Justinian I., oströmischer Kaiser: Justinian (*481/82-†565) folgte, im Jahr 525 zum Caesar erhoben, im Jahr 527 seinem Onkel Justin I. (518-527) als Herrscher über das oströmische Reich nach. Die ersten Regierungsjahre (527-532) waren von einer Konsolidierung der Herrschaft Justinians geprägt (526-532 Perserkrieg, 529 1. Codex Iustinianus und kaiserliche Weltordnung, 529/30 1. Samariteraufstand, 532 Nika-Aufstand, 532 "Ewiger Friede" mit dem Perserreich, 532/33 Religionspolitik zwischen Chalkedoniern und Miaphysiten). In einer Phase der Expansion (532-536) dehnte sich das oströmische Reich in den westlichen Mittelmeerraum aus (533/34 Vandalenkrieg, 535-ca.562 Gotenkrieg, 551 Festsetzung auf der iberischen Halbinsel), die kaiserliche "Fürsorge und Kontrolle" für die bzw. der Untertanen erreichte einen Höhepunkt (533 Institutionen, Digesten, 534 2. Codex Iustinianus), das Kaisertum manifestierte sich im christlichen Glauben (536 Konzil von Konstantinopel) und den herrscherlichen Kirchenbauten (537 Hagia Sophia in Konstantinopel). Es folgten Jahre des Abschwungs (536-542) - Naturkatastrophen (536/37 Vulkanausbruch? und Verdunklung des Himmels) und Justinianische Pest (542) sind hier zu nennen -, außenpoltisch gab es Rückschläge gegenüber Persern (540-561/62 Perserkriege, unterbrochen von Waffenstillständen) und Ostgoten (546/47/50 "Kampf um Rom"). Das Jahrzehnt nach 542 (542-553) war weiter gekennzeichnet durch die Kriege an der Ostgrenze des Reiches, in Italien oder auf dem Balkan; es gab von Seiten Justinians Reformneuansätze, das Ringen um die Einheit der christlichen Kirche(n [Beginn der Ausbildung orientalischer Kirchen]) ging weiter (544/45 Drei-Kapitel-Streit, 553 5. Ökumenisches Konzil von Konstantinopel); eine Zäsur stellte der Tod der Kaiserin Theodora (†548), der Ehefrau Justinians, dar. Die letzte Phase im Leben des Kaisers (553-565) offenbart dann dessen Scheitern gerade in der Religions- und Kirchenpolitik, während doch das oströmische Kaisertum (auch in der "heiligen" Person des Kaisers) für den Gesamtanspruch eines nunmehr politischen Christentums in der oströmischen Gesellschaft stand und damit für (mit dem damaligen Mitteln so nicht durchführbares) System von Repression und Kontrolle (, das etliche Teile des Reiches wie Ägypten, Nordafrika, Syrien oder Kleinasien nicht erreichen sollte). Justinian I. starb in der Nacht vom 14. zum 15. November 565; sein Nachfolger wurde Justin II. (565-578), ein Neffe des verstorbenen Herrschers.
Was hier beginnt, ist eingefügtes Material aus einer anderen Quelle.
-- ==== Sys2Proof/Laws/Ops.lean ====
section
/-! SUPPORT. What the shared operations of Machine/Ops.lean do: when a command's body runs and what its checks answer, and, field by
field, what each operation leaves alone. -/

namespace Sys2Proof.Laws

open Sys2Proof Sys2Proof.Machine

/-! ## Commands -/

/-- A class-I command that is outstanding runs its body, in its turn. -/
theorem runI_asked {s : State} {mb op : Nat} {c : MbCommand} (f : MbCommand → State → Except Nat (State × List Byte))
    (h : s.cmdAt mb [op] = some c) (hu : s.sceolUp = true) (ht : turnOf s (askedCommands s) c = true) :
    runI s mb op f = answer s c (f c s) := by
  simp [runI, h, hu, ht]

/-- A class-T command whose turn it is in its commit window runs its body. -/
theorem runT_due {s : State} {mb op : Nat} {c : MbCommand} (f : MbCommand → State → Except Nat (State × List Byte))
    (h : s.cmdAt mb [op] = some c) (hu : s.sceolUp = true) (ht : firstDue s c = true) :
    runT s mb op f = answer s.begin c (f c s.begin) := by
  simp [runT, h, hu, ht]

/-- A class-L command whose turn it is to start is its body's state, or completes with the check that failed. -/
theorem runL_fresh {s : State} {mb op : Nat} {c : MbCommand} (f : MbCommand → State → Except Nat State)
    (h : s.cmdAt mb [op] = some c) (hu : s.sceolUp = true) (ht : firstDue s c = true) :
    runL s mb op f = match f c s.begin with | .ok t => t | .error e => s.begin.complete c e [] := by
  simp only [runL, h, hu, ht, Bool.and_self, if_true]
  all_goals rfl

@[simp] theorem need_true (e : Nat) : need true e = .ok () := rfl
@[simp] theorem need_false (e : Nat) : need false e = .error e := rfl
theorem need_of {b : Bool} {e : Nat} (h : b = true) : need b e = .ok () := by rw [h]; rfl
theorem need_not {b : Bool} {e : Nat} (h : b = false) : need b e = .error e := by rw [h]; rfl
@[simp] theorem ok_bind {α β : Type} (a : α) (f : α → Except Nat β) : (Except.ok a >>= f) = f a := rfl
@[simp] theorem error_bind {α β : Type} (e : Nat) (f : α → Except Nat β) : ((Except.error e : Except Nat α) >>= f) = .error e := rfl
@[simp] theorem answer_ok (s : State) (c : MbCommand) (t : State) (d : List Byte) : answer s c (.ok (t, d)) = t.complete c St.ok d := rfl
@[simp] theorem answer_error (s : State) (c : MbCommand) (e : Nat) : answer s c (.error e) = s.complete c e [] := rfl

/-! ## Fields that an operation leaves alone -/

@[simp] theorem sendVector_variant (s : State) (v p : Nat) : (s.sendVector v p).variant = s.variant := by unfold State.sendVector; split <;> rfl
@[simp] theorem sendVector_start (s : State) (v p : Nat) : (s.sendVector v p).start = s.start := by unfold State.sendVector; split <;> rfl
@[simp] theorem sendVector_power (s : State) (v p : Nat) : (s.sendVector v p).power = s.power := by unfold State.sendVector; split <;> rfl
@[simp] theorem sendVector_tick (s : State) (v p : Nat) : (s.sendVector v p).tick = s.tick := by unfold State.sendVector; split <;> rfl
@[simp] theorem sendVector_req (s : State) (v p : Nat) : (s.sendVector v p).req = s.req := by unfold State.sendVector; split <;> rfl
@[simp] theorem sendVector_cfg (s : State) (v p : Nat) : (s.sendVector v p).cfg = s.cfg := by unfold State.sendVector; split <;> rfl
@[simp] theorem sendVector_cfgNext (s : State) (v p : Nat) : (s.sendVector v p).cfgNext = s.cfgNext := by unfold State.sendVector; split <;> rfl
@[simp] theorem sendVector_mb (s : State) (v p : Nat) : (s.sendVector v p).mb = s.mb := by unfold State.sendVector; split <;> rfl
@[simp] theorem sendVector_plan (s : State) (v p : Nat) : (s.sendVector v p).plan = s.plan := by unfold State.sendVector; split <;> rfl
@[simp] theorem sendVector_banks (s : State) (v p : Nat) : (s.sendVector v p).banks = s.banks := by unfold State.sendVector; split <;> rfl
@[simp] theorem sendVector_matrix (s : State) (v p : Nat) : (s.sendVector v p).matrix = s.matrix := by unfold State.sendVector; split <;> rfl
@[simp] theorem sendVector_store (s : State) (v p : Nat) : (s.sendVector v p).store = s.store := by unfold State.sendVector; split <;> rfl
@[simp] theorem sendVector_tier (s : State) (v p : Nat) : (s.sendVector v p).tier = s.tier := by unfold State.sendVector; split <;> rfl
@[simp] theorem sendVector_models (s : State) (v p : Nat) : (s.sendVector v p).models = s.models := by unfold State.sendVector; split <;> rfl
@[simp] theorem sendVector_gelcon (s : State) (v p : Nat) : (s.sendVector v p).gelcon = s.gelcon := by unfold State.sendVector; split <;> rfl
@[simp] theorem sendVector_faults (s : State) (v p : Nat) : (s.sendVector v p).faults = s.faults := by unfold State.sendVector; split <;> rfl
@[simp] theorem sendVector_tel (s : State) (v p : Nat) : (s.sendVector v p).tel = s.tel := by unfold State.sendVector; split <;> rfl
@[simp] theorem sendVector_mem (s : State) (v p : Nat) : (s.sendVector v p).mem = s.mem := by unfold State.sendVector; split <;> rfl
@[simp] theorem sendVector_reply (s : State) (v p : Nat) : (s.sendVector v p).reply = s.reply := by unfold State.sendVector; split <;> rfl
@[simp] theorem sendVector_pending (s : State) (v p : Nat) : (s.sendVector v p).pending = s.pending := by unfold State.sendVector; split <;> rfl
@[simp] theorem sendVector_freeCtr (s : State) (v p : Nat) : (s.sendVector v p).freeCtr = s.freeCtr := by unfold State.sendVector; split <;> rfl

@[simp] theorem raiseVector_variant (s : State) (v p : Nat) : (s.raiseVector v p).variant = s.variant := by unfold State.raiseVector; split <;> (try split) <;> (try split) <;> simp
@[simp] theorem raiseVector_start (s : State) (v p : Nat) : (s.raiseVector v p).start = s.start := by unfold State.raiseVector; split <;> (try split) <;> (try split) <;> simp
@[simp] theorem raiseVector_power (s : State) (v p : Nat) : (s.raiseVector v p).power = s.power := by unfold State.raiseVector; split <;> (try split) <;> (try split) <;> simp
@[simp] theorem raiseVector_tick (s : State) (v p : Nat) : (s.raiseVector v p).tick = s.tick := by unfold State.raiseVector; split <;> (try split) <;> (try split) <;> simp
@[simp] theorem raiseVector_req (s : State) (v p : Nat) : (s.raiseVector v p).req = s.req := by unfold State.raiseVector; split <;> (try split) <;> (try split) <;> simp
@[simp] theorem raiseVector_cfg (s : State) (v p : Nat) : (s.raiseVector v p).cfg = s.cfg := by unfold State.raiseVector; split <;> (try split) <;> (try split) <;> simp
@[simp] theorem raiseVector_cfgNext (s : State) (v p : Nat) : (s.raiseVector v p).cfgNext = s.cfgNext := by unfold State.raiseVector; split <;> (try split) <;> (try split) <;> simp
@[simp] theorem raiseVector_mb (s : State) (v p : Nat) : (s.raiseVector v p).mb = s.mb := by unfold State.raiseVector; split <;> (try split) <;> (try split) <;> simp
@[simp] theorem raiseVector_plan (s : State) (v p : Nat) : (s.raiseVector v p).plan = s.plan := by unfold State.raiseVector; split <;> (try split) <;> (try split) <;> simp
@[simp] theorem raiseVector_banks (s : State) (v p : Nat) : (s.raiseVector v p).banks = s.banks := by unfold State.raiseVector; split <;> (try split) <;> (try split) <;> simp
@[simp] theorem raiseVector_matrix (s : State) (v p : Nat) : (s.raiseVector v p).matrix = s.matrix := by unfold State.raiseVector; split <;> (try split) <;> (try split) <;> simp
@[simp] theorem raiseVector_store (s : State) (v p : Nat) : (s.raiseVector v p).store = s.store := by unfold State.raiseVector; split <;> (try split) <;> (try split) <;> simp
@[simp] theorem raiseVector_tier (s : State) (v p : Nat) : (s.raiseVector v p).tier = s.tier := by unfold State.raiseVector; split <;> (try split) <;> (try split) <;> simp
@[simp] theorem raiseVector_models (s : State) (v p : Nat) : (s.raiseVector v p).models = s.models := by unfold State.raiseVector; split <;> (try split) <;> (try split) <;> simp
@[simp] theorem raiseVector_gelcon (s : State) (v p : Nat) : (s.raiseVector v p).gelcon = s.gelcon := by unfold State.raiseVector; split <;> (try split) <;> (try split) <;> simp
@[simp] theorem raiseVector_faults (s : State) (v p : Nat) : (s.raiseVector v p).faults = s.faults := by unfold State.raiseVector; split <;> (try split) <;> (try split) <;> simp
@[simp] theorem raiseVector_tel (s : State) (v p : Nat) : (s.raiseVector v p).tel = s.tel := by unfold State.raiseVector; split <;> (try split) <;> (try split) <;> simp
@[simp] theorem raiseVector_mem (s : State) (v p : Nat) : (s.raiseVector v p).mem = s.mem := by unfold State.raiseVector; split <;> (try split) <;> (try split) <;> simp
@[simp] theorem raiseVector_reply (s : State) (v p : Nat) : (s.raiseVector v p).reply = s.reply := by unfold State.raiseVector; split <;> (try split) <;> (try split) <;> simp
@[simp] theorem raiseVector_pending (s : State) (v p : Nat) : (s.raiseVector v p).pending = s.pending := by unfold State.raiseVector; split <;> (try split) <;> (try split) <;> simp
@[simp] theorem raiseVector_freeCtr (s : State) (v p : Nat) : (s.raiseVector v p).freeCtr = s.freeCtr := by unfold State.raiseVector; split <;> (try split) <;> (try split) <;> simp

@[simp] theorem raiseLow_variant (s : State) (v : Nat) : (s.raiseLow v).variant = s.variant := by simp [State.raiseLow]
@[simp] theorem raiseLow_start (s : State) (v : Nat) : (s.raiseLow v).start = s.start := by simp [State.raiseLow]
@[simp] theorem raiseLow_power (s : State) (v : Nat) : (s.raiseLow v).power = s.power := by simp [State.raiseLow]
@[simp] theorem raiseLow_tick (s : State) (v : Nat) : (s.raiseLow v).tick = s.tick := by simp [State.raiseLow]
@[simp] theorem raiseLow_req (s : State) (v : Nat) : (s.raiseLow v).req = s.req := by simp [State.raiseLow]
@[simp] theorem raiseLow_cfg (s : State) (v : Nat) : (s.raiseLow v).cfg = s.cfg := by simp [State.raiseLow]
@[simp] theorem raiseLow_cfgNext (s : State) (v : Nat) : (s.raiseLow v).cfgNext = s.cfgNext := by simp [State.raiseLow]
@[simp] theorem raiseLow_mb (s : State) (v : Nat) : (s.raiseLow v).mb = s.mb := by simp [State.raiseLow]
@[simp] theorem raiseLow_plan (s : State) (v : Nat) : (s.raiseLow v).plan = s.plan := by simp [State.raiseLow]
@[simp] theorem raiseLow_banks (s : State) (v : Nat) : (s.raiseLow v).banks = s.banks := by simp [State.raiseLow]
@[simp] theorem raiseLow_matrix (s : State) (v : Nat) : (s.raiseLow v).matrix = s.matrix := by simp [State.raiseLow]
@[simp] theorem raiseLow_store (s : State) (v : Nat) : (s.raiseLow v).store = s.store := by simp [State.raiseLow]
@[simp] theorem raiseLow_tier (s : State) (v : Nat) : (s.raiseLow v).tier = s.tier := by simp [State.raiseLow]
@[simp] theorem raiseLow_models (s : State) (v : Nat) : (s.raiseLow v).models = s.models := by simp [State.raiseLow]
@[simp] theorem raiseLow_gelcon (s : State) (v : Nat) : (s.raiseLow v).gelcon = s.gelcon := by simp [State.raiseLow]
@[simp] theorem raiseLow_faults (s : State) (v : Nat) : (s.raiseLow v).faults = s.faults := by simp [State.raiseLow]
@[simp] theorem raiseLow_tel (s : State) (v : Nat) : (s.raiseLow v).tel = s.tel := by simp [State.raiseLow]
@[simp] theorem raiseLow_mem (s : State) (v : Nat) : (s.raiseLow v).mem = s.mem := by simp [State.raiseLow]
@[simp] theorem raiseLow_reply (s : State) (v : Nat) : (s.raiseLow v).reply = s.reply := by simp [State.raiseLow]
@[simp] theorem raiseLow_pending (s : State) (v : Nat) : (s.raiseLow v).pending = s.pending := by simp [State.raiseLow]
@[simp] theorem raiseLow_freeCtr (s : State) (v : Nat) : (s.raiseLow v).freeCtr = s.freeCtr := by simp [State.raiseLow]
Biografien zu Kaiser Justinian I. sind: Browning, Robert (1981), Justinian und Theodora. Herrscher in Byzanz (= Sammlung Lübbe), Bergisch Gladbach 1988, 270 S., Schwarzweiß-, Farbabbildungen, Karten, DM 58,-; Cesaretti, Paolo (2004), Theodora, Herrscherin von Byzanz, Darmstadt 2004, 449 S., Abbildungen, € 22,-; Leppin, Hartmut (2011), Justinian. Das christliche Experiment, Stuttgart 2011, 448 S., € 24,90; Meier, Mischa (2004), Justinian. Herrschaft, Reich und Religion (= BSR 2332), München 2004, 128 S., € 7,90. [Buhlmann, 03.2004, 12.2005, 02.2012]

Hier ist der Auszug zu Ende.